* _Problem to solve_:
Would you please copy each line below that includes the string "legal"?

** Input material follows **

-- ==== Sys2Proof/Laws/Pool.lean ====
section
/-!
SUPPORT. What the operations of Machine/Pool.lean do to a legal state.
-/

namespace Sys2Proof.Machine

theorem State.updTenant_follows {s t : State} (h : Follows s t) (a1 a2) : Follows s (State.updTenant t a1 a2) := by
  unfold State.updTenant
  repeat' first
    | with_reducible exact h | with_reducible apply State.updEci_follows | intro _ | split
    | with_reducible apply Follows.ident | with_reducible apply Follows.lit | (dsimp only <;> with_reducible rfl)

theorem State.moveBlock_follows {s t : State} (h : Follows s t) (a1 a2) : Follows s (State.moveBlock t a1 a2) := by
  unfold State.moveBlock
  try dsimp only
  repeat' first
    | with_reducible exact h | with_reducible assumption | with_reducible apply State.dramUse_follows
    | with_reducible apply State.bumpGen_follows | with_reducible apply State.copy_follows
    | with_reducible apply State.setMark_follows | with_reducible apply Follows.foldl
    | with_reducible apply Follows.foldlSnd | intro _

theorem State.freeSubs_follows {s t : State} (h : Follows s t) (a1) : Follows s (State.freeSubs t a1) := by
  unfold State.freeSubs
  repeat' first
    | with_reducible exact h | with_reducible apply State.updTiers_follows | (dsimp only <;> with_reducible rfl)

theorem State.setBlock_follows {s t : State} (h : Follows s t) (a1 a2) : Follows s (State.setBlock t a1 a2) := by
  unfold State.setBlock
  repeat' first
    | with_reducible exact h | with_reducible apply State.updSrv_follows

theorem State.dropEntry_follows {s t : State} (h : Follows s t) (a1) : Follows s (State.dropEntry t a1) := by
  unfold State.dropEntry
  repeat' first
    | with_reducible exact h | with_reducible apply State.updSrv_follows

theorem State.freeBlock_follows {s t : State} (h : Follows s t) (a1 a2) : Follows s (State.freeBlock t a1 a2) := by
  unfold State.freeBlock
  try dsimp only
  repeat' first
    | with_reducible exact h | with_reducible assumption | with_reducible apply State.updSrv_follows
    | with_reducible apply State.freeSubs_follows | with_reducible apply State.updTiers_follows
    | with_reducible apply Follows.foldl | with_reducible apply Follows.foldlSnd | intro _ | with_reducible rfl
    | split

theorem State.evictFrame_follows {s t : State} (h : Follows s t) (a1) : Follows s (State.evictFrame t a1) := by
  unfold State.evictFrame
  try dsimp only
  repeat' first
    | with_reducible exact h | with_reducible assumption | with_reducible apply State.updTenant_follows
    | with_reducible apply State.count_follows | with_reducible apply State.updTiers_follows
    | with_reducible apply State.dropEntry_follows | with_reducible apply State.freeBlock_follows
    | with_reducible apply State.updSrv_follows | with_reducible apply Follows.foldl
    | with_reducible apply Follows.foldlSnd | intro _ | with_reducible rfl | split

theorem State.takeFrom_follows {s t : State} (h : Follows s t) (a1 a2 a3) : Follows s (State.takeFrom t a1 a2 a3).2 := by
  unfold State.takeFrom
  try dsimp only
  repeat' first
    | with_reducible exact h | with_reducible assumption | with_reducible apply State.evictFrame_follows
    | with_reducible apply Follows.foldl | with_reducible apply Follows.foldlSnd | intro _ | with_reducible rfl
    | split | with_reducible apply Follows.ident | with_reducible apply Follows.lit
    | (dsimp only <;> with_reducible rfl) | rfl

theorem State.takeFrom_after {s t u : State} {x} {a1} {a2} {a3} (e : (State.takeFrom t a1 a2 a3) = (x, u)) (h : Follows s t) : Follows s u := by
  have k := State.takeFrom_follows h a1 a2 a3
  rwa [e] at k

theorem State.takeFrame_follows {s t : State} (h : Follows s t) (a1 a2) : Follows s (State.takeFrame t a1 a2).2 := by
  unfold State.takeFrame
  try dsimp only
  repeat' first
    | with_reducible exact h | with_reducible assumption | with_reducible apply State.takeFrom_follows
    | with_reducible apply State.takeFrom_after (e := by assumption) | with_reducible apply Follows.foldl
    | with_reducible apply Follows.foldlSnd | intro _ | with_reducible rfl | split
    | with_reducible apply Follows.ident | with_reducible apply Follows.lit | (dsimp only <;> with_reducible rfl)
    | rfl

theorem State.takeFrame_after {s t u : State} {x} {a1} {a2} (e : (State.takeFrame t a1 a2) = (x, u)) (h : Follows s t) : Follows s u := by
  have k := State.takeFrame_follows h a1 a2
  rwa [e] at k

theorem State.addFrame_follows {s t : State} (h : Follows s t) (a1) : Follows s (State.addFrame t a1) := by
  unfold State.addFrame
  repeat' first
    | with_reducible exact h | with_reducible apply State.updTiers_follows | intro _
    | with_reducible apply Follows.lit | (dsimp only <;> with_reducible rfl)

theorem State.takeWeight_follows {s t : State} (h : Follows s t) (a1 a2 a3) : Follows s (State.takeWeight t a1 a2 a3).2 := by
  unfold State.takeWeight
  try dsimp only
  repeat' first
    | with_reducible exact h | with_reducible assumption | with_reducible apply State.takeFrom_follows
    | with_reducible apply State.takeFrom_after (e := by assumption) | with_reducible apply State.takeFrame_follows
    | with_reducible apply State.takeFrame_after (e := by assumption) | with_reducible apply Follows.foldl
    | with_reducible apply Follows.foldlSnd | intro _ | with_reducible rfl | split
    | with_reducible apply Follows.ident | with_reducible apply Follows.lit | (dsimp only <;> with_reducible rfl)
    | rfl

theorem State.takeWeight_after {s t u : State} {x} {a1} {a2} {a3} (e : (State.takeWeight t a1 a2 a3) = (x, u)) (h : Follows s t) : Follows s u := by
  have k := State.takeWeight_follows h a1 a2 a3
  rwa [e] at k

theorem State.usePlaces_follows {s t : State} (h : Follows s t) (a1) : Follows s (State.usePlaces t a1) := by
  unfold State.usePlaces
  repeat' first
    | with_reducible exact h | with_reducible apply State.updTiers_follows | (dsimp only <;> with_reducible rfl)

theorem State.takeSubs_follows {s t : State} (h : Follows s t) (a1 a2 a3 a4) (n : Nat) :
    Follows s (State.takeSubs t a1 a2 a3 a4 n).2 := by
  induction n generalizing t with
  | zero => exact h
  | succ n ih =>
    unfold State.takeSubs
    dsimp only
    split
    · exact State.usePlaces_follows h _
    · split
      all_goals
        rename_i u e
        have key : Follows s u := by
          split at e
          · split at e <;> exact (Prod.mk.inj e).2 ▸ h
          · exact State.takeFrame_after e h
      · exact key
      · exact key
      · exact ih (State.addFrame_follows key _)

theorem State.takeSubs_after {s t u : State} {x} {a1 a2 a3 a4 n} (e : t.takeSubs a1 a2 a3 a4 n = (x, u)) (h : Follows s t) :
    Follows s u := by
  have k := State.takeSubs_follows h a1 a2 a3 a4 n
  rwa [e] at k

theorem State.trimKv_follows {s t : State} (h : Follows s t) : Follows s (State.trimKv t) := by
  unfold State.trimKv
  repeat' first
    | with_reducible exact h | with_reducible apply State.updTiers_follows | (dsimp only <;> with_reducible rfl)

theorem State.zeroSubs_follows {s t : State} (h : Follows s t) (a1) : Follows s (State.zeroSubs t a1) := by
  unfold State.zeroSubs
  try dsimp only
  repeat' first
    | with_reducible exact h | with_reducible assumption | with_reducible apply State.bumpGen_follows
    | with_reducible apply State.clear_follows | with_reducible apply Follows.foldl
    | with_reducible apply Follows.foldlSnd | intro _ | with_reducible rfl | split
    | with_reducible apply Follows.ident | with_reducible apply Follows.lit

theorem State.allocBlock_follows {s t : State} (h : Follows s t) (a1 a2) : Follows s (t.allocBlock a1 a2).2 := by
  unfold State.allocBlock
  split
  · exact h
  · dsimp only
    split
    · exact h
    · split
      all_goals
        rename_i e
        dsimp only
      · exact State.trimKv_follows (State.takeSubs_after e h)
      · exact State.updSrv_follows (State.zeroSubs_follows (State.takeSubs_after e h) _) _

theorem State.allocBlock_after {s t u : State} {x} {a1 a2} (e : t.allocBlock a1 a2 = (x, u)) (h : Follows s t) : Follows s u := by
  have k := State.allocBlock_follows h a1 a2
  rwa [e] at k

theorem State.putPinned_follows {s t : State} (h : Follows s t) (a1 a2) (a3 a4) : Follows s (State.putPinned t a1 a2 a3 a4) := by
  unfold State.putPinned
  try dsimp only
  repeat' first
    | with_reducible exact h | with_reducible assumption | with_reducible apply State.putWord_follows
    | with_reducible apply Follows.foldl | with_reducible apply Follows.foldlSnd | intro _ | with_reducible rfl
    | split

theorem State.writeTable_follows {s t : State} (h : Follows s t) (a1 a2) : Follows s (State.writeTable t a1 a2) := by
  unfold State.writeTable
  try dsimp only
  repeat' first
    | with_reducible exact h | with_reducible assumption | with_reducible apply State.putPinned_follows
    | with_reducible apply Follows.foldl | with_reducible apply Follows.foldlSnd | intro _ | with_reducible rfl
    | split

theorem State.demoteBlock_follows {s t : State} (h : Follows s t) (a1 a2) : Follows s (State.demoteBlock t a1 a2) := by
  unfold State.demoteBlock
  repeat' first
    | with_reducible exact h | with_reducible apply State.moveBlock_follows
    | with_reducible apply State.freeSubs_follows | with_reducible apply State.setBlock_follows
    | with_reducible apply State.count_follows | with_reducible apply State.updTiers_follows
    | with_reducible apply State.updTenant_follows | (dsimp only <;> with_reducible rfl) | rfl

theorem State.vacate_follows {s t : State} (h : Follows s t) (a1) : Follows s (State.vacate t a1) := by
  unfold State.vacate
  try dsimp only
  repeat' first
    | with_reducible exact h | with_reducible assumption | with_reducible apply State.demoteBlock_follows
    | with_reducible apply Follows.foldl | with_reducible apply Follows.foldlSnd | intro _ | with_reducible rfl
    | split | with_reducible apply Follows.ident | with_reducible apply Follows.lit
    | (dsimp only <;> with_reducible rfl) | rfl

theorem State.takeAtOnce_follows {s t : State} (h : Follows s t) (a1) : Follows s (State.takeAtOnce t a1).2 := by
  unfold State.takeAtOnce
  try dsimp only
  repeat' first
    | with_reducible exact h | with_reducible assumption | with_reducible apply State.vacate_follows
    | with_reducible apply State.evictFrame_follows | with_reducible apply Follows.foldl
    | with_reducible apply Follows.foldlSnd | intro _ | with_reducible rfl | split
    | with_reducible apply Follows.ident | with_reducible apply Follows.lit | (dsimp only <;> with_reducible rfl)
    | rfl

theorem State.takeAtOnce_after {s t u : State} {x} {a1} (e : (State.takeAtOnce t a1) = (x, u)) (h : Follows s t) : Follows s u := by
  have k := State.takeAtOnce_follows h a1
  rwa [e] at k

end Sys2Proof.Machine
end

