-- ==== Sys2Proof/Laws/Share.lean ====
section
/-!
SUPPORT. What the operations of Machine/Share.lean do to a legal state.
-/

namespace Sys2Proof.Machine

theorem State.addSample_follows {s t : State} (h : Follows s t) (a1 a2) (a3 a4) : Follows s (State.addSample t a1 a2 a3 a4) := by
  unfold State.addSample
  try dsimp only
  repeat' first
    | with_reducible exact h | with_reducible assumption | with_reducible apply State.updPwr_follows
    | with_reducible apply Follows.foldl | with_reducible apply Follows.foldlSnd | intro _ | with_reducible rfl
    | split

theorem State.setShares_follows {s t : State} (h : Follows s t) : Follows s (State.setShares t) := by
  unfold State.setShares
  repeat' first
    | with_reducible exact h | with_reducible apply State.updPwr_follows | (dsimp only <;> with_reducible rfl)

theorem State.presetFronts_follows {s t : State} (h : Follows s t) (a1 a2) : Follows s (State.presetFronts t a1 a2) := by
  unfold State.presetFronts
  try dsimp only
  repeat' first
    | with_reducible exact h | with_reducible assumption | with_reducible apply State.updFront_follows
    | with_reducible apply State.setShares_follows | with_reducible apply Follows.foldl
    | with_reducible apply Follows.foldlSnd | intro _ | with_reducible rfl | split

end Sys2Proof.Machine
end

** End of Input material **
** Input material follows **

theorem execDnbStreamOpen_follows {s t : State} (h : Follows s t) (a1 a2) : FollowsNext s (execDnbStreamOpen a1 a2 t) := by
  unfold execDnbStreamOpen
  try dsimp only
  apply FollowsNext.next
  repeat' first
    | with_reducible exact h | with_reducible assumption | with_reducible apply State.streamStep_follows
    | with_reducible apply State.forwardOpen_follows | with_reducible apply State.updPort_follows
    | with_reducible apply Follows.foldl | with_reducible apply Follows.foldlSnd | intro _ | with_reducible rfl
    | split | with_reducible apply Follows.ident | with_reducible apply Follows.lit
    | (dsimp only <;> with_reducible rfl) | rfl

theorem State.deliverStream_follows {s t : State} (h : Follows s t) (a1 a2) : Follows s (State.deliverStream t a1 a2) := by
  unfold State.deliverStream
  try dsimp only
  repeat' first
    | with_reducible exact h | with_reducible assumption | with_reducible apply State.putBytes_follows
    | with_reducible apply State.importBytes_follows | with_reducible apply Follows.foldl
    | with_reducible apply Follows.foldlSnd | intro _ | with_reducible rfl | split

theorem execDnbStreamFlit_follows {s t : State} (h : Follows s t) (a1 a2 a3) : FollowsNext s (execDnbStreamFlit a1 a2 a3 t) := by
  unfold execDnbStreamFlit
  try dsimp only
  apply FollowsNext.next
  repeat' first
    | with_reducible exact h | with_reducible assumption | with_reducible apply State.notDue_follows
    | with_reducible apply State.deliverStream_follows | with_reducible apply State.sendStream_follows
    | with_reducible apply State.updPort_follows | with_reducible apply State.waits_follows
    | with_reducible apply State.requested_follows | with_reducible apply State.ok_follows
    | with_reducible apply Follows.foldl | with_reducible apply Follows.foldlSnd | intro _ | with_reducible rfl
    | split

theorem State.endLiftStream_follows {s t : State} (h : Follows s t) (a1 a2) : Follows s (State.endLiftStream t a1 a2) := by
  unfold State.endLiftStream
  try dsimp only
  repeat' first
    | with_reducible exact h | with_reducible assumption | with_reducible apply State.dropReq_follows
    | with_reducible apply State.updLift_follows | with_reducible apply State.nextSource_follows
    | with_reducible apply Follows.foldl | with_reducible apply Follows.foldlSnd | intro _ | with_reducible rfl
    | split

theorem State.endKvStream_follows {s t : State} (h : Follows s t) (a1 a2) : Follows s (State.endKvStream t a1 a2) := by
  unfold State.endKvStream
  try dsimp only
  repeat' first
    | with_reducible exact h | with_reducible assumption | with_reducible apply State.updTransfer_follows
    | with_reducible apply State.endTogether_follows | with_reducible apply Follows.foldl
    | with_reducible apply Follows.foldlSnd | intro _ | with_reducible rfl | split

** End of Input material **
** Input material follows **

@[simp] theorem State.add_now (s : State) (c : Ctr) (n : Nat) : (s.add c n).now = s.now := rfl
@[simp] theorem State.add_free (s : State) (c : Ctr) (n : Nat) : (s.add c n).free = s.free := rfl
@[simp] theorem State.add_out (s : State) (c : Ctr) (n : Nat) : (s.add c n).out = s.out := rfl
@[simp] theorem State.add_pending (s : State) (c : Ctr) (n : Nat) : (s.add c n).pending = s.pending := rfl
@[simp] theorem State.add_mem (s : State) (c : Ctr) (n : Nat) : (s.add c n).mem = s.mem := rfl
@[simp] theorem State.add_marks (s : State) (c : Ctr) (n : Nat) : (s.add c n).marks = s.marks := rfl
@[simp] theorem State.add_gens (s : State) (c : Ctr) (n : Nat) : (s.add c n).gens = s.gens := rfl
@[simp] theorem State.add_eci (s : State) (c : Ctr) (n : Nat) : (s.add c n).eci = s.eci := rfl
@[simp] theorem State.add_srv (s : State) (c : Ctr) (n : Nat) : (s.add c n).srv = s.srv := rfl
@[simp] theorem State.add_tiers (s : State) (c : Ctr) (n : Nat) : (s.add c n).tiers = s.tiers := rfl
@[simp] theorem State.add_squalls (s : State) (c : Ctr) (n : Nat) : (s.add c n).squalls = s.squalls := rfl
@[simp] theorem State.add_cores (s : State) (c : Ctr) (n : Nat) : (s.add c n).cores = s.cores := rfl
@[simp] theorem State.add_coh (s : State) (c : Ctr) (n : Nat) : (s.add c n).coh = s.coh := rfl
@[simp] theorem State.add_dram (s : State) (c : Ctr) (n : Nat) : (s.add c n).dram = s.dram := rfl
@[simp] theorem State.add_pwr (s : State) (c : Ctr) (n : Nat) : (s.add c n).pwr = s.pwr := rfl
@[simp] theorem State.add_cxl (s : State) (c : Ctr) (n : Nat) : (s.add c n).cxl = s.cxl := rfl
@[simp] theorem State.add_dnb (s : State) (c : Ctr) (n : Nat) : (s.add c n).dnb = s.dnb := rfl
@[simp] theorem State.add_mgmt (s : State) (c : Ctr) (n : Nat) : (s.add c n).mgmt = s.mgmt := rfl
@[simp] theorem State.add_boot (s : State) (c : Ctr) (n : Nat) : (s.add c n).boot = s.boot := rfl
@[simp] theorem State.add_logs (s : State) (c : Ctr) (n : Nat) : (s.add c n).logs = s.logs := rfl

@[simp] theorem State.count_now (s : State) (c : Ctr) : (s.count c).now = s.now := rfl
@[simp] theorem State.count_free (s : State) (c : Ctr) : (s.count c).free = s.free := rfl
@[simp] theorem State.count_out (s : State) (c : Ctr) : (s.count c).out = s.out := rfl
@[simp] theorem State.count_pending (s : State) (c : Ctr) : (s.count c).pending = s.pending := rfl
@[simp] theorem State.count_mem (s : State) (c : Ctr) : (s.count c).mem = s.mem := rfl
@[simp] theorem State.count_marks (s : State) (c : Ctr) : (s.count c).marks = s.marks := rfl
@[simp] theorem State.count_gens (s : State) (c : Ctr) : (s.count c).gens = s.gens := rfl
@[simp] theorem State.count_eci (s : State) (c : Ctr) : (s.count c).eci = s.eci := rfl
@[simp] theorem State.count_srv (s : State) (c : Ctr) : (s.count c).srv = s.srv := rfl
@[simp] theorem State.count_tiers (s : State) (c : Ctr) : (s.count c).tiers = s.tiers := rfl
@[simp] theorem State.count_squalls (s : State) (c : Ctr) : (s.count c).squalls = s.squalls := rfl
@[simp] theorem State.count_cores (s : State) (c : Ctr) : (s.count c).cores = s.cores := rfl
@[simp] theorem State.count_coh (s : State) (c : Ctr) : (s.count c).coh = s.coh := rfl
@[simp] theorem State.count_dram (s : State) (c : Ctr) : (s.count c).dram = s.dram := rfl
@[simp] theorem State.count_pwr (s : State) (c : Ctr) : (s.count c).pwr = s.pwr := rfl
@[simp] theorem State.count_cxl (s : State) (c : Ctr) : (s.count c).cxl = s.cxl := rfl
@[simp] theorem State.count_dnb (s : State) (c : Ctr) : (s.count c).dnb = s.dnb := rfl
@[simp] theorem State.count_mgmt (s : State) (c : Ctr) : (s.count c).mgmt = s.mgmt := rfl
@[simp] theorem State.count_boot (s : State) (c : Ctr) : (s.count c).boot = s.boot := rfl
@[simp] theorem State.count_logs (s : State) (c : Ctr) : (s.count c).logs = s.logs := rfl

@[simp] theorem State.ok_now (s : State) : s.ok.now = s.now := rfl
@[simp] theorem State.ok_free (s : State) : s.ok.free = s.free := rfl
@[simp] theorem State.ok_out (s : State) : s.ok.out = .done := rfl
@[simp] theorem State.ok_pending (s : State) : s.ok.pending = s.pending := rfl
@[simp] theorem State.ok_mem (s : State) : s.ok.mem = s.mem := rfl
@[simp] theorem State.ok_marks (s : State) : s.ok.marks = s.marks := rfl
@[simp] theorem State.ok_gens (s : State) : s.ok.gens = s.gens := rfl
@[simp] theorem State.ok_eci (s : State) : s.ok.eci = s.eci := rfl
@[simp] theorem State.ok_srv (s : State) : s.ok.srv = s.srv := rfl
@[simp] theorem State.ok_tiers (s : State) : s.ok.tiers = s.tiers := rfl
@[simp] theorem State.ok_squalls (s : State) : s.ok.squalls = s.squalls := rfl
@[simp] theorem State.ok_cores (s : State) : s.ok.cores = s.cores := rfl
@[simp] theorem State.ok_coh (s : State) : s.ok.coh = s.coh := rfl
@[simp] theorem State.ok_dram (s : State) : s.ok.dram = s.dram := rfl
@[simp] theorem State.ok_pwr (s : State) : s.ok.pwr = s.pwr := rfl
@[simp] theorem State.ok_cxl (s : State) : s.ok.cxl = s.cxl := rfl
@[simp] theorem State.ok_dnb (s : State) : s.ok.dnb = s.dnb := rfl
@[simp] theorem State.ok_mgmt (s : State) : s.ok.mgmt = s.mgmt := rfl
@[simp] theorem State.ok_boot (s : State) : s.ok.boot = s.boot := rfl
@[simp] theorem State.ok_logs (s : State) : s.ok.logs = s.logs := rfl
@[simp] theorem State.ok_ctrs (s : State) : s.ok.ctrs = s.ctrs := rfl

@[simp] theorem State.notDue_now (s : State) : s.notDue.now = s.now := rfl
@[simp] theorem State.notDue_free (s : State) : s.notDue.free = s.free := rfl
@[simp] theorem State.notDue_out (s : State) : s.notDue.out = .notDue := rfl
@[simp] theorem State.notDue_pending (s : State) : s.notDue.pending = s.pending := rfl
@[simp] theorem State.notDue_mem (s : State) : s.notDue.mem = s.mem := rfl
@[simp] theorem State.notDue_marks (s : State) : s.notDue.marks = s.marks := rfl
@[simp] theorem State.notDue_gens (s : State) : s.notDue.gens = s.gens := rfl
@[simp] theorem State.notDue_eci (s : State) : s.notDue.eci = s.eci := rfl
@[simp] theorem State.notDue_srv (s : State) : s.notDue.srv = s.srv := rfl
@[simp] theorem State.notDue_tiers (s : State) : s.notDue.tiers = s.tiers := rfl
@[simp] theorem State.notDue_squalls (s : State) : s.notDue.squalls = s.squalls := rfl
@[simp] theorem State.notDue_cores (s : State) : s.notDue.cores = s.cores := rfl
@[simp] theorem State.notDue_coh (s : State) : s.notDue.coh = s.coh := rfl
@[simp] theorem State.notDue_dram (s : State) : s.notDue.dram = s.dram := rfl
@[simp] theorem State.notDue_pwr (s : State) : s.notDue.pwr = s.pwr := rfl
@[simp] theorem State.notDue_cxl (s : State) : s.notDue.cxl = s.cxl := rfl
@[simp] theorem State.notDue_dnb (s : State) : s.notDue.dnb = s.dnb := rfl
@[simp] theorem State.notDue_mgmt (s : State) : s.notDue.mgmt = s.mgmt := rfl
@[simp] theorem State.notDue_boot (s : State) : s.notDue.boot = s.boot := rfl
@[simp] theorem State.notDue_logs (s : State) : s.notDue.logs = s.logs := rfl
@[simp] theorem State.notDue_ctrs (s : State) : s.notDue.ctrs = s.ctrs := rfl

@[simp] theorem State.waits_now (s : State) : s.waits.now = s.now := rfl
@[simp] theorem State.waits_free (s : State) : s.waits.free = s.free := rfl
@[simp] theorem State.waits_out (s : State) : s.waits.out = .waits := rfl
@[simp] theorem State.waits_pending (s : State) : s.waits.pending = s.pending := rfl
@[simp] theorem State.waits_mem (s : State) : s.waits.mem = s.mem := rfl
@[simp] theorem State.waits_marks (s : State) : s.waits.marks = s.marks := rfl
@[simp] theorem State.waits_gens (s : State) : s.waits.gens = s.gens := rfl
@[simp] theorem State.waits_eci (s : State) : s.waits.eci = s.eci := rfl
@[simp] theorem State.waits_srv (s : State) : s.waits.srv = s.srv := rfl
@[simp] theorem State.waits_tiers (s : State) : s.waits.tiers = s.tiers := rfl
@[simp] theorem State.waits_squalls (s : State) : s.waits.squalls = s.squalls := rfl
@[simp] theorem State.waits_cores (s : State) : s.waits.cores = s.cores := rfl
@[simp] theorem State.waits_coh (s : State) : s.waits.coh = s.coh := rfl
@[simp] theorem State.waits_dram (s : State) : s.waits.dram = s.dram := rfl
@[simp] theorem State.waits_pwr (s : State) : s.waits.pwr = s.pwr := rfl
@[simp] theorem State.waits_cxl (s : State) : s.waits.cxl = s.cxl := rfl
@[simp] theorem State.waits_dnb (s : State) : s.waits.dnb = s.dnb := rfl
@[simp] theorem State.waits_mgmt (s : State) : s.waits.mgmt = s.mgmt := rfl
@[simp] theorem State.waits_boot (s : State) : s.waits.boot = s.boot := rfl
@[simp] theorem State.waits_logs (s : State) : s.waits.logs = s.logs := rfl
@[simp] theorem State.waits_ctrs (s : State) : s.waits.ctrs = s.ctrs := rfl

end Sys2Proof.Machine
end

** End of Input material **

* _Task result_:
SUPPORT. What the operations of Machine/Pool.lean do to a legal state.
SUPPORT. What the operations of Machine/Share.lean do to a legal state.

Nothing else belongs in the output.